TASK TO COMPLETE:
Retype every line of the records exactly.

SUPPLIED RECORDS:

-- ==== Sys2Proof/Laws/Memory.lean ====
section
/-! SUPPORT. Laws of memory: reading after writing, and the canonical form that every write keeps. -/

set_option Elab.async false

namespace Sys2Proof.Laws

open Sys2Proof.Machine

/-- Every address listed lies above `a`. -/
def Above (a : Nat) (m : List Host.Cell) : Prop := ∀ p ∈ m, a < p.1

theorem wf_cons (k : Nat) (v : Byte) (r : List Host.Cell) :
    Memory.wf ((k, v) :: r) = true ↔ v ≠ 0 ∧ Above k r ∧ Memory.wf r = true := by
  simp [Memory.wf, Above, and_assoc]

theorem memGet_above (m : List Host.Cell) (a : Nat) (h : Above a m) : memGet m a = 0 := by
  induction m with
  | nil => rfl
  | cons p r ih =>
    have h1 : a < p.1 := h p (by simp)
    simp only [memGet]
    rw [if_neg (by omega)]
    exact ih fun q hq => h q (by simp [hq])

theorem memDel_mem (m : List Host.Cell) (a : Nat) (p : Host.Cell) (h : p ∈ memDel m a) : p ∈ m := by
  induction m with
  | nil => simp [memDel] at h
  | cons q r ih =>
    simp only [memDel] at h
    split at h
    · simp [h]
    · rcases List.mem_cons.mp h with h | h
      · simp [h]
      · simp [ih h]

theorem memDel_wf (m : List Host.Cell) (a : Nat) (h : Memory.wf m = true) : Memory.wf (memDel m a) = true := by
  induction m with
  | nil => rfl
  | cons q r ih =>
    obtain ⟨h1, h2, h3⟩ := (wf_cons _ _ _).mp h
    simp only [memDel]
    split
    · exact h3
    · exact (wf_cons _ _ _).mpr ⟨h1, fun p hp => h2 p (memDel_mem r a p hp), ih h3⟩

theorem memIns_mem (m : List Host.Cell) (a : Nat) (b : Byte) (p : Host.Cell) (h : p ∈ memIns m a b) : p = (a, b) ∨ p ∈ m := by
  induction m with
  | nil => simpa [memIns] using h
  | cons q r ih =>
    simp only [memIns] at h
    split at h
    · simpa using h
    · split at h
      · rcases List.mem_cons.mp h with h | h
        · exact .inl h
        · exact .inr (by simp [h])
      · rcases List.mem_cons.mp h with h | h
        · exact .inr (by simp [h])
        · rcases ih h with h | h
          · exact .inl h
          · exact .inr (by simp [h])

theorem memIns_wf (m : List Host.Cell) (a : Nat) (b : Byte) (hb : b ≠ 0) (h : Memory.wf m = true) :
    Memory.wf (memIns m a b) = true := by
  induction m with
  | nil => simpa [memIns, Memory.wf] using hb
  | cons q r ih =>
    obtain ⟨h1, h2, h3⟩ := (wf_cons _ _ _).mp h
    simp only [memIns]
    split
    · rename_i hlt
      refine (wf_cons _ _ _).mpr ⟨hb, fun p hp => ?_, h⟩
      rcases List.mem_cons.mp hp with hp | hp
      · simpa [hp] using hlt
      · have := h2 p hp; omega
    · split
      · subst_vars; exact (wf_cons _ _ _).mpr ⟨hb, h2, h3⟩
      · refine (wf_cons _ _ _).mpr ⟨h1, fun p hp => ?_, ih h3⟩
        rcases memIns_mem r a b p hp with hp | hp
        · subst hp; simp only; omega
        · exact h2 p hp

/-- Writing a byte keeps the canonical form. -/
theorem memPut_wf (m : List Host.Cell) (a : Nat) (b : Byte) (h : Memory.wf m = true) : Memory.wf (memPut m a b) = true := by
  unfold memPut
  split
  · exact memDel_wf m a h
  · exact memIns_wf m a b ‹_› h

/-- Writing bytes keeps the canonical form. -/
theorem memWrite_wf (l : List Byte) (m : List Host.Cell) (a : Nat) (h : Memory.wf m = true) :
    Memory.wf (memWrite m a l) = true := by
  induction l generalizing m a with
  | nil => exact h
  | cons b r ih => exact ih _ _ (memPut_wf m a b h)

theorem memGet_memDel (m : List Host.Cell) (a i : Nat) (h : Memory.wf m = true) :
    memGet (memDel m a) i = if i = a then 0 else memGet m i := by
  induction m with
  | nil => simp [memDel, memGet]
  | cons q r ih =>
    obtain ⟨h1, h2, h3⟩ := (wf_cons _ _ _).mp h
    simp only [memDel]
    split
    · subst_vars
      by_cases hi : i = q.1
      · simp [hi, memGet_above r q.1 h2]
      · simp [memGet, hi]
    · simp only [memGet, ih h3]
      by_cases hi : i = a <;> by_cases hk : i = q.1 <;> simp_all

theorem memGet_memIns (m : List Host.Cell) (a i : Nat) (b : Byte) :
    memGet (memIns m a b) i = if i = a then b else memGet m i := by
  induction m with
  | nil => simp [memIns, memGet]
  | cons q r ih =>
    simp only [memIns]
    split
    · rfl
    · split
      · subst_vars; simp only [memGet]; split <;> rfl
      · simp only [memGet, ih]
        by_cases hi : i = a <;> by_cases hk : i = q.1 <;> simp_all

/-- Reading after writing a byte. -/
theorem memGet_memPut (m : List Host.Cell) (a i : Nat) (b : Byte) (h : Memory.wf m = true) :
    memGet (memPut m a b) i = if i = a then b else memGet m i := by
  unfold memPut
  split
  · subst_vars; simpa using memGet_memDel m a i h
  · exact memGet_memIns m a i b

/-- Two memories in canonical form that read alike are equal. -/
theorem memory_ext (m n : List Host.Cell) (hm : Memory.wf m = true) (hn : Memory.wf n = true)
    (h : ∀ a, memGet m a = memGet n a) : m = n := by
  induction m generalizing n with
  | nil =>
    cases n with
    | nil => rfl
    | cons q r =>
      obtain ⟨h1, -, -⟩ := (wf_cons _ _ _).mp hn
      exact absurd (h q.1).symm (by simpa [memGet] using h1)
  | cons p r ih =>
    obtain ⟨k, v⟩ := p
    obtain ⟨h1, h2, h3⟩ := (wf_cons _ _ _).mp hm
    cases n with
    | nil => exact absurd (h k) (by simpa [memGet] using h1)
    | cons q r' =>
      obtain ⟨k', v'⟩ := q
      obtain ⟨g1, g2, g3⟩ := (wf_cons _ _ _).mp hn
      have hk : k = k' := by
        refine Decidable.byContradiction fun hne => ?_
        rcases Nat.lt_or_gt_of_ne hne with hlt | hlt
        · have := h k
          simp only [memGet, if_true, if_neg hne] at this
          exact h1 (this.trans (memGet_above r' k fun p hp => Nat.lt_trans hlt (g2 p hp)))
        · have := h k'
          simp only [memGet, if_true, if_neg (Ne.symm hne)] at this
          exact g1 (this.symm.trans (memGet_above r k' fun p hp => Nat.lt_trans hlt (h2 p hp)))
      subst hk
      have hv : v = v' := by simpa [memGet] using h k
      subst hv
      congr 1
      refine ih r' h3 g3 fun a => ?_
      by_cases ha : a = k
      · subst ha; rw [memGet_above r a h2, memGet_above r' a g2]
      · simpa [memGet, ha] using h a

end Sys2Proof.Laws
end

EXERCISE ANSWER:
-- ==== Sys2Proof/Laws/Memory.lean ====
section
/-! SUPPORT. Laws of memory: reading after writing, and the canonical form that every write keeps. -/

set_option Elab.async false

namespace Sys2Proof.Laws

open Sys2Proof.Machine

/-- Every address listed lies above `a`. -/
def Above (a : Nat) (m : List Host.Cell) : Prop := ∀ p ∈ m, a < p.1

theorem wf_cons (k : Nat) (v : Byte) (r : List Host.Cell) :
    Memory.wf ((k, v) :: r) = true ↔ v ≠ 0 ∧ Above k r ∧ Memory.wf r = true := by
  simp [Memory.wf, Above, and_assoc]

theorem memGet_above (m : List Host.Cell) (a : Nat) (h : Above a m) : memGet m a = 0 := by
  induction m with
  | nil => rfl
  | cons p r ih =>
    have h1 : a < p.1 := h p (by simp)
    simp only [memGet]
    rw [if_neg (by omega)]
    exact ih fun q hq => h q (by simp [hq])

theorem memDel_mem (m : List Host.Cell) (a : Nat) (p : Host.Cell) (h : p ∈ memDel m a) : p ∈ m := by
  induction m with
  | nil => simp [memDel] at h
  | cons q r ih =>
    simp only [memDel] at h
    split at h
    · simp [h]
    · rcases List.mem_cons.mp h with h | h
      · simp [h]
      · simp [ih h]

theorem memDel_wf (m : List Host.Cell) (a : Nat) (h : Memory.wf m = true) : Memory.wf (memDel m a) = true := by
  induction m with
  | nil => rfl
  | cons q r ih =>
    obtain ⟨h1, h2, h3⟩ := (wf_cons _ _ _).mp h
    simp only [memDel]
    split
    · exact h3
    · exact (wf_cons _ _ _).mpr ⟨h1, fun p hp => h2 p (memDel_mem r a p hp), ih h3⟩

theorem memIns_mem (m : List Host.Cell) (a : Nat) (b : Byte) (p : Host.Cell) (h : p ∈ memIns m a b) : p = (a, b) ∨ p ∈ m := by
  induction m with
  | nil => simpa [memIns] using h
  | cons q r ih =>
    simp only [memIns] at h
    split at h
    · simpa using h
    · split at h
      · rcases List.mem_cons.mp h with h | h
        · exact .inl h
        · exact .inr (by simp [h])
      · rcases List.mem_cons.mp h with h | h
        · exact .inr (by simp [h])
        · rcases ih h with h | h
          · exact .inl h
          · exact .inr (by simp [h])

theorem memIns_wf (m : List Host.Cell) (a : Nat) (b : Byte) (hb : b ≠ 0) (h : Memory.wf m = true) :
    Memory.wf (memIns m a b) = true := by
  induction m with
  | nil => simpa [memIns, Memory.wf] using hb
  | cons q r ih =>
    obtain ⟨h1, h2, h3⟩ := (wf_cons _ _ _).mp h
    simp only [memIns]
    split
    · rename_i hlt
      refine (wf_cons _ _ _).mpr ⟨hb, fun p hp => ?_, h⟩
      rcases List.mem_cons.mp hp with hp | hp
      · simpa [hp] using hlt
      · have := h2 p hp; omega
    · split
      · subst_vars; exact (wf_cons _ _ _).mpr ⟨hb, h2, h3⟩
      · refine (wf_cons _ _ _).mpr ⟨h1, fun p hp => ?_, ih h3⟩
        rcases memIns_mem r a b p hp with hp | hp
        · subst hp; simp only; omega
        · exact h2 p hp

/-- Writing a byte keeps the canonical form. -/
theorem memPut_wf (m : List Host.Cell) (a : Nat) (b : Byte) (h : Memory.wf m = true) : Memory.wf (memPut m a b) = true := by
  unfold memPut
  split
  · exact memDel_wf m a h
  · exact memIns_wf m a b ‹_› h

/-- Writing bytes keeps the canonical form. -/
theorem memWrite_wf (l : List Byte) (m : List Host.Cell) (a : Nat) (h : Memory.wf m = true) :
    Memory.wf (memWrite m a l) = true := by
  induction l generalizing m a with
  | nil => exact h
  | cons b r ih => exact ih _ _ (memPut_wf m a b h)

theorem memGet_memDel (m : List Host.Cell) (a i : Nat) (h : Memory.wf m = true) :
    memGet (memDel m a) i = if i = a then 0 else memGet m i := by
  induction m with
  | nil => simp [memDel, memGet]
  | cons q r ih =>
    obtain ⟨h1, h2, h3⟩ := (wf_cons _ _ _).mp h
    simp only [memDel]
    split
    · subst_vars
      by_cases hi : i = q.1
      · simp [hi, memGet_above r q.1 h2]
      · simp [memGet, hi]
    · simp only [memGet, ih h3]
      by_cases hi : i = a <;> by_cases hk : i = q.1 <;> simp_all

theorem memGet_memIns (m : List Host.Cell) (a i : Nat) (b : Byte) :
    memGet (memIns m a b) i = if i = a then b else memGet m i := by
  induction m with
  | nil => simp [memIns, memGet]
  | cons q r ih =>
    simp only [memIns]
    split
    · rfl
    · split
      · subst_vars; simp only [memGet]; split <;> rfl
      · simp only [memGet, ih]
        by_cases hi : i = a <;> by_cases hk : i = q.1 <;> simp_all

/-- Reading after writing a byte. -/
theorem memGet_memPut (m : List Host.Cell) (a i : Nat) (b : Byte) (h : Memory.wf m = true) :
    memGet (memPut m a b) i = if i = a then b else memGet m i := by
  unfold memPut
  split
  · subst_vars; simpa using memGet_memDel m a i h
  · exact memGet_memIns m a i b

/-- Two memories in canonical form that read alike are equal. -/
theorem memory_ext (m n : List Host.Cell) (hm : Memory.wf m = true) (hn : Memory.wf n = true)
    (h : ∀ a, memGet m a = memGet n a) : m = n := by
  induction m generalizing n with
  | nil =>
    cases n with
    | nil => rfl
    | cons q r =>
      obtain ⟨h1, -, -⟩ := (wf_cons _ _ _).mp hn
      exact absurd (h q.1).symm (by simpa [memGet] using h1)
  | cons p r ih =>
    obtain ⟨k, v⟩ := p
    obtain ⟨h1, h2, h3⟩ := (wf_cons _ _ _).mp hm
    cases n with
    | nil => exact absurd (h k) (by simpa [memGet] using h1)
    | cons q r' =>
      obtain ⟨k', v'⟩ := q
      obtain ⟨g1, g2, g3⟩ := (wf_cons _ _ _).mp hn
      have hk : k = k' := by
        refine Decidable.byContradiction fun hne => ?_
        rcases Nat.lt_or_gt_of_ne hne with hlt | hlt
        · have := h k
          simp only [memGet, if_true, if_neg hne] at this
          exact h1 (this.trans (memGet_above r' k fun p hp => Nat.lt_trans hlt (g2 p hp)))
        · have := h k'
          simp only [memGet, if_true, if_neg (Ne.symm hne)] at this
          exact g1 (this.symm.trans (memGet_above r k' fun p hp => Nat.lt_trans hlt (h2 p hp)))
      subst hk
      have hv : v = v' := by simpa [memGet] using h k
      subst hv
      congr 1
      refine ih r' h3 g3 fun a => ?_
      by_cases ha : a = k
      · subst ha; rw [memGet_above r a h2, memGet_above r' a g2]
      · simpa [memGet, ha] using h a

end Sys2Proof.Laws
end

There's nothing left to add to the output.